Research setup: Driver fatigue detection testing environment using CARLA simulator with steering wheel hardware interface
This section explains the complete pipeline from data collection to real-time deployment. The workflow consists of six main stages:
Why Simulation? Real-world drowsy driving data is hard to collect safely and ethically. Instead, the project used the CARLA Simulator – a realistic virtual driving environment that allows testing without real safety risks.
How Data Was Collected:
- Multiple people "drove" in the simulator for about 20 minutes each session
- Different routes and maps were used to get varied driving scenarios
- All sensor data (camera, steering, audio) was recorded simultaneously with precise timestamps
What Data Was Captured:
| Data Type | What It Captures | Why It Matters |
|---|---|---|
| Camera | Facial video from dashboard view | Detects eye blinking, yawning, head position |
| Telemetry | Steering angle, lane position, speed | Detects swerving and loss of control |
| Audio | Driver sounds and speech | Detects slurred speech, yawning sounds |
Storage Method: All data was saved in ROS 2 bag files (.mcap) – a special format that preserves exact timing information so sensors can be synchronized later. File: bag_writer_for_offline_data.py
The Challenge: Different sensors run at different speeds:
- Fast sensor: Camera records 30 frames per second
- Slow sensor: Steering wheel sensor records data only 10 times per second
If you try to combine these directly, the timing gets misaligned (like trying to sync audio and video that are out of sync).
The Solution: A Python-based processing pipeline reads all the data and aligns the timestamps. It converts ROS bag files into easy-to-use CSV (spreadsheet) format.
Two Alignment Methods:
| Method | How It Works | When to Use |
|---|---|---|
| Fast-Sensor Alignment | Slow sensors get "filled in" to match fast sensor's rate (make 10 readings into 30) | Want all timestamps synchronized |
| Slow-Sensor Alignment | Fast sensors get reduced to match slow sensor's rate (keep only some of the 30 frames) | Need less data, smaller files |
Precision Threshold: If two sensor readings arrived within 9 nanoseconds of each other, they're considered synchronized (that's 0.000000009 seconds – extremely precise!).
Result: Clean, time-aligned data ready for feature extraction. File: data_process.py
What are Features?

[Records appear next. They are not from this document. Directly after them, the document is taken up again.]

/-- Settles O58: the total changes by the unit of the operation taken. -/
theorem stepsConserveTheVerticalCount : Obligations.StepsConserveTheVerticalCount := by
  intro s t h
  rw [u8_add (verticalSum s.obs.scroll + s8 s.qd.vscroll), ← verticalTotal_eq, ← verticalTotal_eq]
  obtain ⟨i, hf, hqd, hscroll⟩ | ⟨hf, hqd, hscroll⟩ := step_decoder h
  · rw [hf, verticalTotal_congr hqd hscroll, verticalTotal_afterDecoderOp, Action.unit]
  · obtain ⟨-, hunit⟩ := action_of_ne_run hf (currentPair s.qd.hist)
    rw [hunit, verticalTotal_congr hqd hscroll]
    exact (BitVec.add_zero _).symm

/-- Settles O45: of the operations DRAIN alone writes HSCROLL, and it writes 0. -/
theorem horizontalScrollStaysZero : Obligations.HorizontalScrollStaysZero := by
  intro s t h
  have hcases : t.qd.hscroll = s.qd.hscroll ∨ s.fetch.1 = .run .drain ∧ t.qd.hscroll = 0 := by
    obtain ⟨i, hf, hqd, -⟩ | ⟨-, hqd, -⟩ := step_decoder h
    · by_cases hi : i = .drain
      · subst hi
        exact .inr ⟨hf, by rw [hqd]; rfl⟩
      · rw [hqd]
        cases i <;> first | exact .inl rfl | exact absurd rfl hi
    · exact .inl (by rw [hqd])
  rcases hcases with hkeep | ⟨hf, hzero⟩
  · exact ⟨fun h0 => hkeep.trans h0, fun hne => absurd hkeep hne⟩
  · exact ⟨fun _ => hzero, fun _ => ⟨hzero, hf⟩⟩

/-- Settles O46: of the operations the two handlers alone change HIST. -/
theorem onlyHandlersWriteHistory : Obligations.OnlyHandlersWriteHistory := by
  intro s t h hne
  obtain ⟨i, hf, hqd, -⟩ | ⟨-, hqd, -⟩ := step_decoder h
  · rw [hqd] at hne
    cases i with
    | edgeA => exact .inl hf
    | edgeB => exact .inr hf
    | drain => exact absurd rfl hne
    | sync addr wdata => exact absurd rfl hne
    | read addr wdata => exact absurd rfl hne
    | write addr wdata => exact absurd rfl hne
  · exact absurd (by rw [hqd]) hne

/-- Settles O47: no other agent's move changes MX or MY. -/
theorem onlyCompanionStepsWriteMotion : Obligations.OnlyCompanionStepsWriteMotion := by
  intro s t h hne
  obtain ⟨l, n, u, rfl, ⟨-, rfl⟩ | ⟨i, -, he⟩ | ⟨k, hf, -⟩ | ⟨-, rfl⟩⟩ := step_cases h
  · obtain ⟨-, hmotion, -⟩ := microStep_frame { s with env := { s.env with inputs := l, orderNo := n } }
    exact absurd hmotion hne
  · obtain ⟨-, -, hmotion⟩ := exec_decoder he
    exact absurd hmotion hne
  · exact ⟨k, by rw [hf]⟩
  · exact absurd rfl hne

end Sys2Proof.Machine
end

section
/-! PROOFS. The sequencer: the micro-steps left of an operation, the run to its end, and what one micro-step writes
(10_state.md R21, R26, R31; 40_register_transport.md R121): settles O16, O22, O26, O28, O29 and
O30. -/

namespace Sys2Proof.Machine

Features are specific measurements or observations that indicate drowsiness. The system extracts them from multiple data sources.

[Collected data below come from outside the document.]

-- ==== Sys2Proof/Syntax.lean ====
section
/-!
DEFINITION. The commands of the block: one constructor for each row of the opcode table, with its operands.
A command that comes by the dictionary names its path; one that an event brings names what the event is about.
-/

namespace Sys2Proof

Using dlib (an open-source tool for facial analysis) and OpenCV (image processing), the system detects:
| Feature | What It Measures | Drowsy Indicator |
|---|---|---|
| Blink Rate | How often the driver blinks | Slower blinks = drowsier |
| Yawn Rate | Frequency of yawning | More yawns = more tired |
| Head Nodding | Repeated head movements | Nodding = falling asleep |
| Eye Closure Duration | How long eyes stay closed | Longer closures = drowsy |
Technical Details: The system tracks 68 specific landmarks on the face (eyes, nose, mouth, chin) to calculate these measurements.
File: camera_pipeline.py
Using steering and lane data, the system calculates:
| Feature | What It Measures | Drowsy Indicator |
|---|---|---|
| Steering Variance | How much steering changes (jittery vs. smooth) | Erratic steering = loss of control |
| Lane Deviation | How far the car drifts from the center | Drifting = inattentive |
Logic: Tired drivers lose focus and their driving becomes irregular and unpredictable.
File: carla_data_feature_extraction.py
What is Ground Truth? To train AI models, you need correct answers. For example, you can't train a drowsiness detector without knowing exactly when the driver WAS actually drowsy. This is called "ground truth."
The Problem: Most public datasets are incomplete – some have camera data but no steering data, others have the opposite. There's no reliable dataset with all sensors synchronized.
The Solution: Instead of using unreliable public data, the system creates its own "ground truth" using simple rules based on the extracted features.
How the Rule Works:
IF (Blink Rate is HIGH) AND (Lane Deviation is HIGH)
THEN Fatigue Level = HIGH (Driver is drowsy)
IF (Blink Rate is MEDIUM) AND (Lane Deviation is MEDIUM)
THEN Fatigue Level = MEDIUM (Driver is drowsy but not critical)
IF (Blink Rate is LOW) AND (Lane Deviation is LOW)
THEN Fatigue Level = LOW (Driver is alert)
Simple Logic: When multiple drowsiness indicators are high at the same time, the driver is drowsy. When all indicators are normal, the driver is alert.
Result: Automatically generated labels for training data based on actual observed behavior in the simulator.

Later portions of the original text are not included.